#### [Extracted information]
-- ==== Sys2Proof/Machine/Settings.lean ====
section
/-! DEFINITION. Reading and checking the setting block (R174, R175). -/

namespace Sys2Proof.Machine

/-- The built-in defaults of the setting table (R175). -/
def defaultSettings : Settings where
  common := ⟨0x00FF#16, 0x0F0F#16, 0x3333#16, 0x0000#16, 0x0000#16, 100, false, false, false⟩
  handle := ⟨2, 600, 1050, 780, 30, 1199, 100, 250, 800, 2600, 1500, 150, 120, 150, 900, 40,
    [40, 120, 240, 400, 640, 960, 1400], 60, 120, 24, false⟩
  pack := ⟨7, 4200, 3000, 3300, -10, 50, 60, 5, 45, 4000, 200, 125, 100, 100, 600, 150, 20⟩
  dock := ⟨30, 42000, 70, 85, 17000, true⟩

/-- One shift of the CRC-16 register: left by one, with 1021h when the outgoing top bit was 1 (R174). -/
def crc16Shift (r : Half) : Half :=
  if r.getMsbD 0 then (r <<< 1) ^^^ 0x1021#16 else r <<< 1

/-- One byte into the CRC-16 register: by exclusive-or into the high byte, then eight shifts (R174). -/
def crc16Byte (r : Half) (b : Byte) : Half :=
  let r := r ^^^ ((b.setWidth 16) <<< 8)
  crc16Shift (crc16Shift (crc16Shift (crc16Shift
    (crc16Shift (crc16Shift (crc16Shift (crc16Shift r)))))))

/-- CRC-16 over bytes in order, from FFFFh, with no final inversion (R174). -/
def crc16 (bytes : List Byte) : Half := bytes.foldl crc16Byte 0xFFFF#16

/-- Byte `i` of the block. -/
def byteAt (b : List Byte) (i : Nat) : Byte := b.getD i 0#8

/-- A one-byte unsigned field. -/
def field8 (b : List Byte) (i : Nat) : Nat := (byteAt b i).toNat

/-- A two-byte unsigned field, high byte first. -/
def field16 (b : List Byte) (i : Nat) : Nat := field8 b i * 256 + field8 b (i + 1)

/-- A two-byte field as bits, high byte first. -/
def fieldBits (b : List Byte) (i : Nat) : Half := (byteAt b i) ++ (byteAt b (i + 1))

/-- A temperature: one byte in two's complement. -/
def fieldTemp (b : List Byte) (i : Nat) : Int := (byteAt b i).toInt

/-- A field of two values holds the second (R175). -/
def fieldFlag (b : List Byte) (i : Nat) : Bool := field8 b i == 1

/-- The stored CRC matches (R174): bytes 62 and 63, high byte first, over bytes 0 to 61. -/
def blockCrcOk (b : List Byte) : Bool := b.length == 64 && crc16 (b.take 62) == fieldBits b 62

/-- A number lies in a range, both ends included. -/
def inRange (lo hi n : Nat) : Bool := decide (lo ≤ n) && decide (n ≤ hi)

/-- A temperature lies in -40 to 125. -/
def tempInRange (t : Int) : Bool := decide (-40 ≤ t) && decide (t ≤ 125)

/-- The common part as the block holds it (R175). -/
def readCommon (b : List Byte) : CommonSettings :=
  ⟨fieldBits b 0, fieldBits b 2, fieldBits b 4, fieldBits b 6, fieldBits b 8, field8 b 10,
    fieldFlag b 11, fieldFlag b 12, fieldFlag b 13⟩

/-- The common part is in range (R175). -/
def commonOk (b : List Byte) : Bool :=
  inRange 4 255 (field8 b 10) && inRange 0 1 (field8 b 11) && inRange 0 1 (field8 b 12)
    && inRange 0 1 (field8 b 13)

/-- The HANDLE part as the block holds it (R175). -/
def readHandle (b : List Byte) : HandleSettings :=
  ⟨field8 b 14, field16 b 15, field16 b 17, field16 b 19, field8 b 21, field16 b 22, field16 b 24,
    field16 b 26, field16 b 28, field16 b 30, field16 b 32, field16 b 34, field16 b 36, field16 b 38,
    field16 b 40, field8 b 42,
    [field16 b 43, field16 b 45, field16 b 47, field16 b 49, field16 b 51, field16 b 53, field16 b 55],
    field8 b 57, field16 b 58, field8 b 60, fieldFlag b 61⟩

/-- The HANDLE part is in range (R175). -/
def handleOk (b : List Byte) : Bool :=
  let h := readHandle b
  inRange 1 4 h.polePairs && inRange 0 1200 h.ecoSpeed && inRange 0 1200 h.boostSpeed
    && inRange 0 1200 h.autoSpeedBase && inRange 0 100 h.autoSpeedStep
    && inRange 100 1199 h.bandBase && inRange 100 1199 h.bandLimit && inRange 1 1000 h.jamThreshold
    && inRange 0 4095 h.ecoCap && inRange 0 4095 h.boostCap && inRange 0 4095 h.autoBase
    && inRange 0 500 h.autoStep && inRange 0 1000 h.startPower && inRange 0 1000 h.reserve
    && inRange 600 2500 h.vFloor && inRange 0 255 h.limp && h.thresholds.all (inRange 0 5100)
    && inRange 0 255 h.hysteresis && inRange 0 1023 h.t0 && inRange 0 255 h.tk
    && inRange 0 1 (field8 b 61)

/-- The PACK part as the block holds it (R175). -/
def readPack (b : List Byte) : PackSettings :=
  ⟨field8 b 14, field16 b 15, field16 b 17, field16 b 19, fieldTemp b 21, fieldTemp b 22,
    fieldTemp b 23, fieldTemp b 24, fieldTemp b 25, field16 b 26, field8 b 28, field8 b 29,
    field16 b 30, field16 b 32, field16 b 34, field16 b 36, field8 b 38⟩

/-- The PACK part is in range (R175). -/
def packOk (b : List Byte) : Bool :=
  let p := readPack b
  inRange 3 8 p.cellCount && inRange 3600 4500 p.cellMax && inRange 2500 3400 p.cellMin
    && inRange 2500 3800 p.vSoft && tempInRange p.tCold && tempInRange p.tHot1 && tempInRange p.tHot2
    && tempInRange p.tChgLow && tempInRange p.tChgHigh && inRange 500 59500 p.rated
    && inRange 1 255 p.maxDischarge && inRange 1 255 p.maxCharge && inRange 10 1000 p.grantStep
    && inRange 20 1000 p.iTerm && inRange 50 1000 p.shortThreshold && inRange 0 1000 p.reserve
    && inRange 0 200 p.balanceThreshold

/-- The DOCK part as the block holds it (R175). -/
def readDock (b : List Byte) : DockSettings :=
  ⟨field8 b 14, field16 b 15, fieldTemp b 17, fieldTemp b 18, field16 b 19, fieldFlag b 21⟩

/-- The DOCK part is in range (R175). -/
def dockOk (b : List Byte) : Bool :=
  let d := readDock b
  inRange 0 255 d.iDockSet && inRange 4000 45000 d.vMax && tempInRange d.tD1 && tempInRange d.tD2
    && inRange 5000 30000 d.supplyWeak && inRange 0 1 (field8 b 21)

/-- The check of the block at a role (R174): the CRC, the common part and the role's part, each field alone. -/
def blockPasses (r : Role) (b : List Byte) : Bool :=
  blockCrcOk b && commonOk b &&
    match r with
    | .handle => handleOk b
    | .pack => packOk b
    | .dock => dockOk b

/-- The settings a die uses (R174): the block's own fields where it passes, the defaults for every field
where it fails. -/
def readSettings (r : Role) (b : List Byte) : Settings :=
  if blockPasses r b then
    match r with
    | .handle => { defaultSettings with common := readCommon b, handle := readHandle b }
    | .pack => { defaultSettings with common := readCommon b, pack := readPack b }
    | .dock => { defaultSettings with common := readCommon b, dock := readDock b }
  else defaultSettings

end Sys2Proof.Machine
end

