/-- The freshness states of a peer entry (R13). -/
inductive Freshness where
  | absent | fresh | stale | lost | dozing
  deriving DecidableEq, Repr

/-- A peer entry (R13), for a role whose state notice has type `α`. -/
structure PeerEntry (α : Type) where
  tag : Option Half := none
  state : Freshness := .absent
  age : Nat := 0
  /-- Last sequence of the role's state notice. -/
  lastSeq : Option (BitVec 4) := none
  /-- Last sequence of the pack profile (PACK entry). -/
  lastProfileSeq : Option (BitVec 4) := none
  missed : Nat := 0
  duplicates : Nat := 0
  clashes : Nat := 0
  stored : Option α := none
  deriving DecidableEq, Repr

/-- A valid profile slot (R13): the profile and the tag it came from. -/
structure ProfileSlot where
  profile : PackProfile
  tag : Half
  deriving DecidableEq, Repr

/-- Peer view (chapter 1). A die keeps the entries of the two roles other than its own; the entry of its own
role stays as it is at reset. -/
structure PeerView where
  /-- R8. -/
  publishTimer : Timer := none
  /-- R10. -/
  profileCount : Nat := 0
  pack : PeerEntry PackStatus := {}
  handle : PeerEntry Draw := {}
  dock : PeerEntry DockStatus := {}
  /-- R13: none is invalid. -/
  slot : Option ProfileSlot := none
  behind : Bool := false
  /-- R2. -/
  ownClash : Nat := 0
  /-- R18. -/
  quietCount : Nat := 0
  deriving DecidableEq, Repr

/-- The phase of a condition record (R136). -/
inductive Phase where
  | active | latched
  deriving DecidableEq, Repr

/-- A condition record (R136). Level, kind, scope and source follow from the code and the role (R148). -/
structure Record where
  code : Code
  stamp : Nat
  count : Nat
  phase : Phase
  deriving DecidableEq, Repr

/-- Where a playing announcement stands within a repeat (R150). -/
inductive PlayPhase where
  | pulse | gap | rest
  deriving DecidableEq, Repr

/-- The playing announcement (R150): its item and level, and its place: repeat and pulse counted from 0. -/
structure Playing where
  item : Item
  level : Nat
  rep : Nat
  pulse : Nat
  phase : PlayPhase
  deriving DecidableEq, Repr

/-- A suspended or waiting announcement (R150): item, level, removed mark. -/
structure Waiting where
  item : Item
  level : Nat
  removed : Bool
  deriving DecidableEq, Repr

/-- The gauge LEDs of a HANDLE or PACK (R112, R161): how many are lit, whether they blink, and the blink's phase. -/
structure GaugeLeds where
  lit : Nat := 0
  blinking : Bool := false
  phaseOn : Bool := false
  deriving DecidableEq, Repr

#### [Work request]
In the data above, which lines lie between the line with "else defaultSettings" and the line with "pack : PeerEntry", inclusive? Print those lines exactly and nothing else.

#### [Response to this task]
  else defaultSettings

end Sys2Proof.Machine
end

/-- The freshness states of a peer entry (R13). -/
inductive Freshness where
  | absent | fresh | stale | lost | dozing
  deriving DecidableEq, Repr

/-- A peer entry (R13), for a role whose state notice has type `α`. -/
structure PeerEntry (α : Type) where
  tag : Option Half := none
  state : Freshness := .absent
  age : Nat := 0
  /-- Last sequence of the role's state notice. -/
  lastSeq : Option (BitVec 4) := none
  /-- Last sequence of the pack profile (PACK entry). -/
  lastProfileSeq : Option (BitVec 4) := none
  missed : Nat := 0
  duplicates : Nat := 0
  clashes : Nat := 0
  stored : Option α := none
  deriving DecidableEq, Repr

/-- A valid profile slot (R13): the profile and the tag it came from. -/
structure ProfileSlot where
  profile : PackProfile
  tag : Half
  deriving DecidableEq, Repr

/-- Peer view (chapter 1). A die keeps the entries of the two roles other than its own; the entry of its own
role stays as it is at reset. -/
structure PeerView where
  /-- R8. -/
  publishTimer : Timer := none
  /-- R10. -/
  profileCount : Nat := 0
  pack : PeerEntry PackStatus := {}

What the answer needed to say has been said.